[Collected data entries]
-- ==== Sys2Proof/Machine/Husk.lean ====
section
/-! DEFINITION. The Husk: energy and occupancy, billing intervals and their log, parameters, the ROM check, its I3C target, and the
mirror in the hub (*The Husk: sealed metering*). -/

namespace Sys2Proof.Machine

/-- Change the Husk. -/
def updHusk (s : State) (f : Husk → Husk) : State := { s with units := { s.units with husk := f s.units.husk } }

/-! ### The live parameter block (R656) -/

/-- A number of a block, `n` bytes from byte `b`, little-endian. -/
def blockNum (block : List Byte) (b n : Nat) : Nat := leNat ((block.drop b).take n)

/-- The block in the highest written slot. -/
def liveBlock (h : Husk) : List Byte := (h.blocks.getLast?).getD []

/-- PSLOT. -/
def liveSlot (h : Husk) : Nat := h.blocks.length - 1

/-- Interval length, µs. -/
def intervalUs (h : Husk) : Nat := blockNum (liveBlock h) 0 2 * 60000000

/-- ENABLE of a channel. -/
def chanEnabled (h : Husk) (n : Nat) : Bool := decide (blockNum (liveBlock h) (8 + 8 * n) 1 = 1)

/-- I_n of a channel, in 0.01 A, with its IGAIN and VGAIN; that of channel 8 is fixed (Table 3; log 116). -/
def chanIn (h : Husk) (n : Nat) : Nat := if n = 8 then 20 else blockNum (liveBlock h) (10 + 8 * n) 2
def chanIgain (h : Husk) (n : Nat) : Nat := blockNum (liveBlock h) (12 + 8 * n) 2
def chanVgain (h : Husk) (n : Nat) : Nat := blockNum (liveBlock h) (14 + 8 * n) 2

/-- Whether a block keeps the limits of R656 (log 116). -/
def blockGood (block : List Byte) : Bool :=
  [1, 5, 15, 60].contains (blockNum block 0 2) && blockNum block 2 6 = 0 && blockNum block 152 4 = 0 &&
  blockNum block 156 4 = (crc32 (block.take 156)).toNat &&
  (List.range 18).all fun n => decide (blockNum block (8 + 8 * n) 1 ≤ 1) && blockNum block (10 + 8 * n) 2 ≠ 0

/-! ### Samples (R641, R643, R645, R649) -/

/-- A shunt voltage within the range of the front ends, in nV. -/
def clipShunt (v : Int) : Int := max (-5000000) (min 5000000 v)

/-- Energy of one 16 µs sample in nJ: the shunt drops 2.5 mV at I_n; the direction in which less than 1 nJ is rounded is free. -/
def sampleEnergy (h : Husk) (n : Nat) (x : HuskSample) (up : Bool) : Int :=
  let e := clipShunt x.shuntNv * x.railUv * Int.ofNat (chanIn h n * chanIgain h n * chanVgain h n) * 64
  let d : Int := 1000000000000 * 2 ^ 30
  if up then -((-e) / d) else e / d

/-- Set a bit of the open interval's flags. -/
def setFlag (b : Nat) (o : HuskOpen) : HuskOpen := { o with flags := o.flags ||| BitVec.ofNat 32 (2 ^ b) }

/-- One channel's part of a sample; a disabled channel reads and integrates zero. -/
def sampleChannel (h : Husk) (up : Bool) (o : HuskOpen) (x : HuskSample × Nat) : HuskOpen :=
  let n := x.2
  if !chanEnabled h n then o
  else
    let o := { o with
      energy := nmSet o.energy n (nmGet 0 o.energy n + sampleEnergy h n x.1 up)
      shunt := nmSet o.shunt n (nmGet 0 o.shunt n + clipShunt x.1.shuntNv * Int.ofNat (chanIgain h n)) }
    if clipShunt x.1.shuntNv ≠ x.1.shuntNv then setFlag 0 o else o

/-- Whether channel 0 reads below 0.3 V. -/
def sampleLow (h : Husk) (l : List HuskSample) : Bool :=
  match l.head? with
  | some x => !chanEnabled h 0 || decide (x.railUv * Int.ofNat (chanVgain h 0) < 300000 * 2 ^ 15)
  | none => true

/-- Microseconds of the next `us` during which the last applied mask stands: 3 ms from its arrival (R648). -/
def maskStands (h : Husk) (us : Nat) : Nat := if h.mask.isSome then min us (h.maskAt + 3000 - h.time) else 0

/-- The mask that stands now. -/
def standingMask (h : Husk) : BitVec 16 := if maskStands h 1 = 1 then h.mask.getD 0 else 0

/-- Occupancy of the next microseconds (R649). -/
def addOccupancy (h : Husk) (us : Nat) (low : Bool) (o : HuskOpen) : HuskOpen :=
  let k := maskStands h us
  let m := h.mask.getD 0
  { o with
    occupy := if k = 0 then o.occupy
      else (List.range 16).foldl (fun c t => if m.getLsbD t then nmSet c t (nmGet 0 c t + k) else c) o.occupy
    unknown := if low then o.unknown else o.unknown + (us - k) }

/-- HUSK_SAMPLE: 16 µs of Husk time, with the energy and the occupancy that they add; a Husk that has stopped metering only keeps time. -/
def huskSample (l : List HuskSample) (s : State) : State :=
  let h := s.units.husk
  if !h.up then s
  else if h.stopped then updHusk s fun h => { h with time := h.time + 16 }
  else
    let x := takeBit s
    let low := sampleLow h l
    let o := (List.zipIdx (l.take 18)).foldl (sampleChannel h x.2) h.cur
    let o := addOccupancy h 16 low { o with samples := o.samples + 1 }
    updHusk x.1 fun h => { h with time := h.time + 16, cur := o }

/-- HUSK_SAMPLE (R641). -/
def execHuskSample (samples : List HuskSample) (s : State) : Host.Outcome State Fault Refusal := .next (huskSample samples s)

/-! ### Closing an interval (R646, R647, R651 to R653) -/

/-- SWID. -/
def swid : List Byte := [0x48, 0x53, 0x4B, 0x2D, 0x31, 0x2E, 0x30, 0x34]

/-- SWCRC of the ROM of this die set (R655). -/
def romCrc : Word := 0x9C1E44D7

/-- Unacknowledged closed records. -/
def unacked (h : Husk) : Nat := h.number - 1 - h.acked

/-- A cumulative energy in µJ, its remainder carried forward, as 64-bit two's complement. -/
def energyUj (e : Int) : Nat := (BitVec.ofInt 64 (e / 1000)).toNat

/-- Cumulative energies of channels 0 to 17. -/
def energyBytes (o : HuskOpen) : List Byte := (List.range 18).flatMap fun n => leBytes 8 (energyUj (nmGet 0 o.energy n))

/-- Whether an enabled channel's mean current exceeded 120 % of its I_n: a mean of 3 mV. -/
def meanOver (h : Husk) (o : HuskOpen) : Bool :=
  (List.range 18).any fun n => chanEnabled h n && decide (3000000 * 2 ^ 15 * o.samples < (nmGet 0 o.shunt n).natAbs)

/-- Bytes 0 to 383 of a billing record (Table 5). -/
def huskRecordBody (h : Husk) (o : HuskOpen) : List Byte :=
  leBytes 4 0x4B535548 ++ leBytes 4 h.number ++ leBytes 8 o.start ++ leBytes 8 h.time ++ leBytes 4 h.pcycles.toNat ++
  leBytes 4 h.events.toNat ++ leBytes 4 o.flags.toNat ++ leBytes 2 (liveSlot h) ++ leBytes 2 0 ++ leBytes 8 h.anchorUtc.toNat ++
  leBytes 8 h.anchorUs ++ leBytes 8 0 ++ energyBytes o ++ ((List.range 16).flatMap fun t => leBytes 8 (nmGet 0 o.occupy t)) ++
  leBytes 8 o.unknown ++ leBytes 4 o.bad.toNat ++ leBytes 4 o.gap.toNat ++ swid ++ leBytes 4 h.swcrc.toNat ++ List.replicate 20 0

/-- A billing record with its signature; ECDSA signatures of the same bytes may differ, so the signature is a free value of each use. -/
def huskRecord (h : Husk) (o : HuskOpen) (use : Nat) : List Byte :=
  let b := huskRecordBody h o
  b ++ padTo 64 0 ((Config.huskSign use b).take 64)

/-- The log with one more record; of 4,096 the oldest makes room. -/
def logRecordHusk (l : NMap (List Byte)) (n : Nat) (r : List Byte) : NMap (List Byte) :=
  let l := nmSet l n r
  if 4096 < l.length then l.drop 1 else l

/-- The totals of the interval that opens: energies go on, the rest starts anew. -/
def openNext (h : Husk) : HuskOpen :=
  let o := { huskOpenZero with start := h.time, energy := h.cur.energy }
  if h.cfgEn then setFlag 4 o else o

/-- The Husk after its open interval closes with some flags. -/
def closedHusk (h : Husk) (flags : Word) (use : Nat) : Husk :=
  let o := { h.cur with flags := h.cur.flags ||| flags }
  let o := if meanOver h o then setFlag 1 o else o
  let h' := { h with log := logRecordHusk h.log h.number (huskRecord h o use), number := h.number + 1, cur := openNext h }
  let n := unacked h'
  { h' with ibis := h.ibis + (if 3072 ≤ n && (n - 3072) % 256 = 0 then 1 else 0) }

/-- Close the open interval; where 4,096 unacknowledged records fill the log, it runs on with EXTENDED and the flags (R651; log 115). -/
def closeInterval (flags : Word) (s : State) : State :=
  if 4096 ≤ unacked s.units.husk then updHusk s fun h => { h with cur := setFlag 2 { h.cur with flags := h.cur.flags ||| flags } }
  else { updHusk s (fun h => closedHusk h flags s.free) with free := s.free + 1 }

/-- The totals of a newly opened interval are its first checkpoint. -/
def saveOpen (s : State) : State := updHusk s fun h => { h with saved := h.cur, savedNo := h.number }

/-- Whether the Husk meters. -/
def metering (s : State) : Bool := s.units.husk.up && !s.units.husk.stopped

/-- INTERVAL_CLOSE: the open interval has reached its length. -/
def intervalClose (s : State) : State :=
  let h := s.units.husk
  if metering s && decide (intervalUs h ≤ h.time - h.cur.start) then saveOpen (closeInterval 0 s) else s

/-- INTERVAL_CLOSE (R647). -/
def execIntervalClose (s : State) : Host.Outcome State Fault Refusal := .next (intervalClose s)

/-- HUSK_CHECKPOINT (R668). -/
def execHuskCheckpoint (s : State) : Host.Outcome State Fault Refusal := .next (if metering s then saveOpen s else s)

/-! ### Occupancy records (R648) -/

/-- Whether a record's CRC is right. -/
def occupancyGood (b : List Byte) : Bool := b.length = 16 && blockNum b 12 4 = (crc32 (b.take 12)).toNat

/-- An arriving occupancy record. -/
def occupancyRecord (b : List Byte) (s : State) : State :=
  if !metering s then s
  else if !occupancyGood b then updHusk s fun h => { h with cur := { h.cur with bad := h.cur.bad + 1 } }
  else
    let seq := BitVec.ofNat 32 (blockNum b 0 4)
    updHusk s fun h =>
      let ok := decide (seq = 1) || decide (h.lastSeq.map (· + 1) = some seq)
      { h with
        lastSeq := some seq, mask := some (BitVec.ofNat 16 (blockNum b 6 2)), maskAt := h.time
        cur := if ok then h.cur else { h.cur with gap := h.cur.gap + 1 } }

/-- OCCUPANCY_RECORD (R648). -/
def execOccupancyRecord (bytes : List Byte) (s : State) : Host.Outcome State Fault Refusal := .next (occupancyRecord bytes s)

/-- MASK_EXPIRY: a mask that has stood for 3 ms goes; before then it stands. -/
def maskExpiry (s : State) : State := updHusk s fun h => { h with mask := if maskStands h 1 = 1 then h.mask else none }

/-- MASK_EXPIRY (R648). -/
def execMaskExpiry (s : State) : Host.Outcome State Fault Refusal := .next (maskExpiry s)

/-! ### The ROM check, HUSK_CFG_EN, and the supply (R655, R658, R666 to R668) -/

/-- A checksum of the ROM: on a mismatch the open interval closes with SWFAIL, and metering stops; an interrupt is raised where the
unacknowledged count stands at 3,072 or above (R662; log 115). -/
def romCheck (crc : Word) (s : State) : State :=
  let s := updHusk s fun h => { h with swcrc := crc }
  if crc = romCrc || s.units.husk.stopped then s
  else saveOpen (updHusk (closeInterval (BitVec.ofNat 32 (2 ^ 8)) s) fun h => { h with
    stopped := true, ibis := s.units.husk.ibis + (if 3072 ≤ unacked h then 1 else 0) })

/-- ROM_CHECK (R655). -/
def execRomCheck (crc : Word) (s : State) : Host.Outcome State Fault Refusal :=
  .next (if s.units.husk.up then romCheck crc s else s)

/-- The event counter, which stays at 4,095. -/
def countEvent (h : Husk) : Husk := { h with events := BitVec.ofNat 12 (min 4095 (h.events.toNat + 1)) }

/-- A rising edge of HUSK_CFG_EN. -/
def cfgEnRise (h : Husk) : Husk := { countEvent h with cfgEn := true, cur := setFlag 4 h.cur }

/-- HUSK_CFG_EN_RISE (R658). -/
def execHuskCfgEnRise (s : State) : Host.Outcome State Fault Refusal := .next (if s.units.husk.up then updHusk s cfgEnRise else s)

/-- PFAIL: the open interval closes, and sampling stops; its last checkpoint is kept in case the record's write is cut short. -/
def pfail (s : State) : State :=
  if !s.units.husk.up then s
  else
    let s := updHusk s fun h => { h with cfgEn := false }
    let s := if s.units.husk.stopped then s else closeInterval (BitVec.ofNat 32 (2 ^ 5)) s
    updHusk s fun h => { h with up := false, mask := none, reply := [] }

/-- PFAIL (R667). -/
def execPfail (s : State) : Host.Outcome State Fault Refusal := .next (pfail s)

==

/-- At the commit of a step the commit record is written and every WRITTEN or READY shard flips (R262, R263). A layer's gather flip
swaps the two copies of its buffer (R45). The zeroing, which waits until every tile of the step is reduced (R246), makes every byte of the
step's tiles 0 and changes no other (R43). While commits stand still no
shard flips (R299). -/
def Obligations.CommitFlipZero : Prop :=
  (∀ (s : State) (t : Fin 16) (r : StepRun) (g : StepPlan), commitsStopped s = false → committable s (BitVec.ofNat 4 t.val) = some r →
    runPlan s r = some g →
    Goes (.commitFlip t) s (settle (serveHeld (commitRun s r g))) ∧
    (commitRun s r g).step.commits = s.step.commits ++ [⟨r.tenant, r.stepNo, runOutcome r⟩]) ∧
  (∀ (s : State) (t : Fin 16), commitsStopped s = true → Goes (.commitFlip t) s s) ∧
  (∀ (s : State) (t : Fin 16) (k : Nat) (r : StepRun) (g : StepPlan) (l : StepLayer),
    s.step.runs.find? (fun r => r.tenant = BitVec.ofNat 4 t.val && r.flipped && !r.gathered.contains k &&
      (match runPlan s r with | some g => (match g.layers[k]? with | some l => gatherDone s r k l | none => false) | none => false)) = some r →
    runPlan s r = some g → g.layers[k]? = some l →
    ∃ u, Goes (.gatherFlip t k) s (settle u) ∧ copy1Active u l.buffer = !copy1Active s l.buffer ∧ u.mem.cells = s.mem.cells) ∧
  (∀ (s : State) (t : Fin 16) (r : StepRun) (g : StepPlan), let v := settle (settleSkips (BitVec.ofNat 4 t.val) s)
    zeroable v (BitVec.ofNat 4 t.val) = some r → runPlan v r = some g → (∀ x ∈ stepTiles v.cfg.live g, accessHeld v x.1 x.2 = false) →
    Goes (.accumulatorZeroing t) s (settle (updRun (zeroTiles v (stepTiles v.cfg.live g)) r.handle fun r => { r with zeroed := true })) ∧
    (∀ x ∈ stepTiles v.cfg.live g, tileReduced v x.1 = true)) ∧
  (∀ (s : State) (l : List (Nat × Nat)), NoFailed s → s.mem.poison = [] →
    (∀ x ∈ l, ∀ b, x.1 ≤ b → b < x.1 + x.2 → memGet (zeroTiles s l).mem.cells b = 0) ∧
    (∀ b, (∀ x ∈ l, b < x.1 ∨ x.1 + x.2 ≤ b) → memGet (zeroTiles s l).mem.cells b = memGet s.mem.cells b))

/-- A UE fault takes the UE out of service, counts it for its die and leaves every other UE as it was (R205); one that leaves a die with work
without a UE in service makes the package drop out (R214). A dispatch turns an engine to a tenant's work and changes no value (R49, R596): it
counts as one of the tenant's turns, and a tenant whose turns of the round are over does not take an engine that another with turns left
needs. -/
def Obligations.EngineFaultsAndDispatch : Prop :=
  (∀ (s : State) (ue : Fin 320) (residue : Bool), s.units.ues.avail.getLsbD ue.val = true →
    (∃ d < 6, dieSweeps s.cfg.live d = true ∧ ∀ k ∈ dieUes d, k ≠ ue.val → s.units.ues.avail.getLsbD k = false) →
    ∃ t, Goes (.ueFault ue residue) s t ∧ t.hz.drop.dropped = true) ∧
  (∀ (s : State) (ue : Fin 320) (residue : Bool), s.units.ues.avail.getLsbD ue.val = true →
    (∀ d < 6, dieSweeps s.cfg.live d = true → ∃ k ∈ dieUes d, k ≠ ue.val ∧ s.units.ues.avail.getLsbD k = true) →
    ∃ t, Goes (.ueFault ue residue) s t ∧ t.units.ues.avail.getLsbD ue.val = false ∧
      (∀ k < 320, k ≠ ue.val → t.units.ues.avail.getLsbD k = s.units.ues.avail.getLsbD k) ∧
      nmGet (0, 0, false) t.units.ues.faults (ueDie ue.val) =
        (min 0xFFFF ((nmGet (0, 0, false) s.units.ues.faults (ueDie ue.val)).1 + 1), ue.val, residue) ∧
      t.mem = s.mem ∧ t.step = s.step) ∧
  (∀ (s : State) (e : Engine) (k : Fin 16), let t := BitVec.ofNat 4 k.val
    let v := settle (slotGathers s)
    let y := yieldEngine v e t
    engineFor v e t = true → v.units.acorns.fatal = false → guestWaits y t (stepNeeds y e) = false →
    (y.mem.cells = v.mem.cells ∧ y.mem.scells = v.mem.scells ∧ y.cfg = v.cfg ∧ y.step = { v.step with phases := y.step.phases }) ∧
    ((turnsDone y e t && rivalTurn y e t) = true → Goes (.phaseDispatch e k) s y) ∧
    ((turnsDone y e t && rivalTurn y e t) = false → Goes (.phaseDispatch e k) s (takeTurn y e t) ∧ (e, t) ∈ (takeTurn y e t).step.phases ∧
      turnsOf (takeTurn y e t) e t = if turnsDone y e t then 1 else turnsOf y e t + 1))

◆ TASK TO COMPLETE
Of the entries above, transcribe exactly those lines that fall between the line containing "else saveOpen (updHusk" and the line containing "def execPfail (s", together with those two lines.

◆ SOLUTION TO THIS TASK
  else saveOpen (updHusk (closeInterval (BitVec.ofNat 32 (2 ^ 8)) s) fun h => { h with
    stopped := true, ibis := s.units.husk.ibis + (if 3072 ≤ unacked h then 1 else 0) })

/-- ROM_CHECK (R655). -/
def execRomCheck (crc : Word) (s : State) : Host.Outcome State Fault Refusal :=
  .next (if s.units.husk.up then romCheck crc s else s)

/-- The event counter, which stays at 4,095. -/
def countEvent (h : Husk) : Husk := { h with events := BitVec.ofNat 12 (min 4095 (h.events.toNat + 1)) }

/-- A rising edge of HUSK_CFG_EN. -/
def cfgEnRise (h : Husk) : Husk := { countEvent h with cfgEn := true, cur := setFlag 4 h.cur }

/-- HUSK_CFG_EN_RISE (R658). -/
def execHuskCfgEnRise (s : State) : Host.Outcome State Fault Refusal := .next (if s.units.husk.up then updHusk s cfgEnRise else s)

/-- PFAIL: the open interval closes, and sampling stops; its last checkpoint is kept in case the record's write is cut short. -/
def pfail (s : State) : State :=
  if !s.units.husk.up then s
  else
    let s := updHusk s fun h => { h with cfgEn := false }
    let s := if s.units.husk.stopped then s else closeInterval (BitVec.ofNat 32 (2 ^ 5)) s
    updHusk s fun h => { h with up := false, mask := none, reply := [] }

/-- PFAIL (R667). -/
def execPfail (s : State) : Host.Outcome State Fault Refusal := .next (pfail s)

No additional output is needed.